/-- Settles O22: the encoder's frame of 72 bits fits and holds no OTHER, so the transmitter accepts it. -/
theorem sendEncodesAndStarts : Obligations.SendEncodesAndStarts := by
  intro mode m temp fan s h hb hlen
  have hfits : (s.snapshot ⟨mode, temp, fan⟩).frameFits (symbolsOfBits (encodedFrame m temp fan)) = true :=
    (frameFits_iff _ _).2 (by rwa [symbolsOfBits_encodedFrame_length])
  rw [exec_send_of_valid h hb, requestTransmit_of_ready (s := s.snapshot ⟨mode, temp, fan⟩) hb hfits,
    accept_of_not_hasOther (hasOther_symbolsOfBits _)]
  rfl

/-- Settles O23: an out-of-range command has no frame, so SEND ends with the encoder's failure. -/
theorem sendRejectsOutOfRange : Obligations.SendRejectsOutOfRange := by
  intro mode temp fan s h hb
  rw [exec_send, execSend, hb, encodeCommand_of_invalid h]
  rfl

/-- Settles O24: the readiness test comes first in all three. -/
theorem busyRequestsLeaveOnlyAMark : Obligations.BusyRequestsLeaveOnlyAMark := by
  intro s hb
  refine ⟨fun f => requestTransmit_of_busy hb .transmit f, ?_, fun _ _ _ _ _ _ => requestTransmit_of_busy hb .transmit _⟩
  intro mode temp fan
  rw [exec_send, execSend, hb]
  rfl

/-! ### The terminal states -/

/-- Acceptance writes TX whatever it was. -/
theorem accept_tx_idle (op : Op) (f : List Symbol) (s : State) : s.accept op f = State.accept op f { s with tx := .idle } := by
  rcases accept_cases op f s with ⟨h, hs⟩ | ⟨h, hs⟩
  · rw [hs, accept_of_hasOther h]; rfl
  · rw [hs, accept_of_not_hasOther h]; rfl

/-- A frame presented to a ready transmitter is answered as it is in Idle. -/
theorem requestTransmit_tx_idle {s : State} (hb : s.busy = false) (op : Op) (f : List Symbol) :
    s.requestTransmit op f = State.requestTransmit op f { s with tx := .idle } := by
  cases hfit : s.frameFits f with
  | true =>
    rw [requestTransmit_of_ready hb hfit, requestTransmit_of_ready (s := { s with tx := .idle }) rfl hfit, accept_tx_idle]
  | false =>
    rw [requestTransmit_of_too_long hb hfit, requestTransmit_of_too_long (s := { s with tx := .idle }) rfl hfit]

/-- Settles O25: the three instructions present a frame to the transmitter, whose answer in a ready state does not depend on TX. -/
theorem terminalStatesAcceptAsIdle : Obligations.TerminalStatesAcceptAsIdle := by
  intro s i hb hi
  rcases hi with ⟨frame, rfl⟩ | ⟨mode, m, temp, fan, h, rfl⟩ | ⟨t, f, p, m, c, k, rfl⟩
  · exact requestTransmit_tx_idle hb .transmit frame
  · rw [exec_send_of_valid h hb, exec_send_of_valid (s := { s with tx := .idle }) h rfl]
    exact requestTransmit_tx_idle (s := s.snapshot ⟨mode, temp, fan⟩) hb .send _
  · exact requestTransmit_tx_idle hb .transmit _

end Sys2Proof.Proofs
end

section
/-! PROOF of the family other, the schedule: two copies of the pulse train are the sequencer's table (spec/10_state.md R16,
spec/41_transmitter.md R83, R84), and the laws of section 7 (R93 to R96). -/

namespace Sys2Proof.Proofs

open Sys2Proof.Machine Sys2Proof.Safety Sys2Proof.Laws

/-! ### The pulse train as elements -/

/-- The pulse elements of one frame in order (R83): `pulseTrain` before durations are taken. -/
def frameElements (f : List Symbol) : List Element := .hdr :: (f.map bitElement ++ [.endMarker])

theorem pulseTrain_eq_map (f : List Symbol) : pulseTrain f = (frameElements f).map pairOf := by
  simp [pulseTrain, frameElements]

theorem frameElements_length (f : List Symbol) : (frameElements f).length = f.length + 2 := by
  simp [frameElements]

/-- The half-intervals of a list of elements: the mark and the space of each (R84). -/
def elementHalves (es : List Element) : List Half := es.flatMap fun e => [halfOfElement e .mark, halfOfElement e .space]

theorem frameHalves_eq (f : List Symbol) : frameHalves f = elementHalves (frameElements f) := by
  rw [frameHalves, pulseTrain_eq_map, List.flatMap_map]; rfl

theorem schedule_eq (f : List Symbol) : schedule f = frameHalves f ++ frameHalves f := by
  simp [schedule, Config.frameRepeats, List.replicate]

theorem elementHalves_cons (e : Element) (es : List Element) :
    elementHalves (e :: es) = halfOfElement e .mark :: halfOfElement e .space :: elementHalves es := rfl

theorem elementHalves_length (es : List Element) : (elementHalves es).length = 2 * es.length := by
  induction es with
  | nil => rfl
  | cons e es ih => rw [elementHalves_cons, List.length_cons, List.length_cons, List.length_cons, ih]; omega

theorem frameHalves_length (f : List Symbol) : (frameHalves f).length = 2 * f.length + 4 := by
  rw [frameHalves_eq, elementHalves_length, frameElements_length]; omega

theorem schedule_length (f : List Symbol) : (schedule f).length = 4 * f.length + 8 := by
  rw [schedule_eq, List.length_append, frameHalves_length]; omega

/-- The half-interval at a position is half of the element there, the mark first. -/
theorem elementHalves_getElem? (es : List Element) (j : Nat) :
    (elementHalves es)[j]? = es[j / 2]?.map fun e => halfOfElement e (halfAt j) := by
  induction es generalizing j with
  | nil => rfl
  | cons e es ih =>
    match j with
    | 0 => rfl
    | 1 => rfl
    | j + 2 =>
      have hdiv : (j + 2) / 2 = j / 2 + 1 := by omega
      have hhalf : halfAt (j + 2) = halfAt j := by rw [halfAt, Nat.add_mod_right, halfAt]
      rw [elementHalves_cons, List.getElem?_cons_succ, List.getElem?_cons_succ, ih, hdiv, List.getElem?_cons_succ, hhalf]

/-! ### The table -/

theorem frameElements_getElem?_header {f : List Symbol} {j : Nat} (h : j < 2) : (frameElements f)[j / 2]? = some .hdr := by
  rw [Nat.div_eq_of_lt h]; rfl

theorem frameElements_getElem?_bits {f : List Symbol} {j : Nat} {y : Symbol} (h : 2 ≤ j) (hy : f[(j - 2) / 2]? = some y) :
    (frameElements f)[j / 2]? = some (bitElement y) := by
  have hj : j / 2 = (j - 2) / 2 + 1 := by omega
  obtain ⟨hlt, -⟩ := List.getElem?_eq_some_iff.1 hy
  rw [hj, frameElements, List.getElem?_cons_succ, List.getElem?_append_left (by rwa [List.length_map]), List.getElem?_map, hy]
  rfl

theorem frameElements_getElem?_end {f : List Symbol} {j : Nat} (h : 2 * f.length + 2 ≤ j) (h' : j < 2 * f.length + 4) :
    (frameElements f)[j / 2]? = some .endMarker := by
  have hj : j / 2 = f.length + 1 := by omega
  rw [hj, frameElements, List.getElem?_cons_succ]
  simp

/-- The table of R16 gives, at `J`, the element of the pulse train there. -/
theorem elementAt_eq_frameElements {f : List Symbol} {k : Nat} (hf : hasOther f = false) (hk : k < 4 * f.length + 8) :
    elementAt f k = (frameElements f)[k % (2 * f.length + 4) / 2]? := by
  have hmod := Nat.mod_lt k (Nat.succ_pos (2 * f.length + 3))
  rcases phaseAt_cases f.length k with ⟨h, -⟩ | ⟨h, h', -⟩ | ⟨h, -⟩
  · rw [elementAt_header hk h, frameElements_getElem?_header h]
  · have hy := List.getElem?_eq_getElem (l := f) (i := (k % (2 * f.length + 4) - 2) / 2) (by omega)
    rw [elementAt_bits hk h hy, frameElements_getElem?_bits h hy,
      elementOfSymbol_of_not_other (not_other_of_getElem? hf hy)]
  · rw [elementAt_end hk h, frameElements_getElem?_end h hmod]

/-- Both copies of the train are read at `J = K mod PER`. -/
theorem schedule_getElem?_mod {f : List Symbol} {k : Nat} (hk : k < 4 * f.length + 8) :
    (schedule f)[k]? = (frameHalves f)[k % (2 * f.length + 4)]? := by
  rw [schedule_eq, mod_perFrame hk]
  split
  · rw [List.getElem?_append_left (by rwa [frameHalves_length])]
  · rw [List.getElem?_append_right (by rw [frameHalves_length]; omega), frameHalves_length]

theorem elementAt_of_le {f : List Symbol} {k : Nat} (h : 4 * f.length + 8 ≤ k) : elementAt f k = none := by
  rw [elementAt, perRequest_eq, if_neg (Nat.not_lt.2 h)]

Exercise directions –
Begin with the first line of the listing above and write out each line exactly, ending with the line that contains "all three. -/".

Answer area –
/-- Settles O22: the encoder's frame of 72 bits fits and holds no OTHER, so the transmitter accepts it. -/
theorem sendEncodesAndStarts : Obligations.SendEncodesAndStarts := by
  intro mode m temp fan s h hb hlen
  have hfits : (s.snapshot ⟨mode, temp, fan⟩).frameFits (symbolsOfBits (encodedFrame m temp fan)) = true :=
    (frameFits_iff _ _).2 (by rwa [symbolsOfBits_encodedFrame_length])
  rw [exec_send_of_valid h hb, requestTransmit_of_ready (s := s.snapshot ⟨mode, temp, fan⟩) hb hfits,
    accept_of_not_hasOther (hasOther_symbolsOfBits _)]
  rfl

/-- Settles O23: an out-of-range command has no frame, so SEND ends with the encoder's failure. -/
theorem sendRejectsOutOfRange : Obligations.SendRejectsOutOfRange := by
  intro mode temp fan s h hb
  rw [exec_send, execSend, hb, encodeCommand_of_invalid h]
  rfl

/-- Settles O24: the readiness test comes first in all three. -/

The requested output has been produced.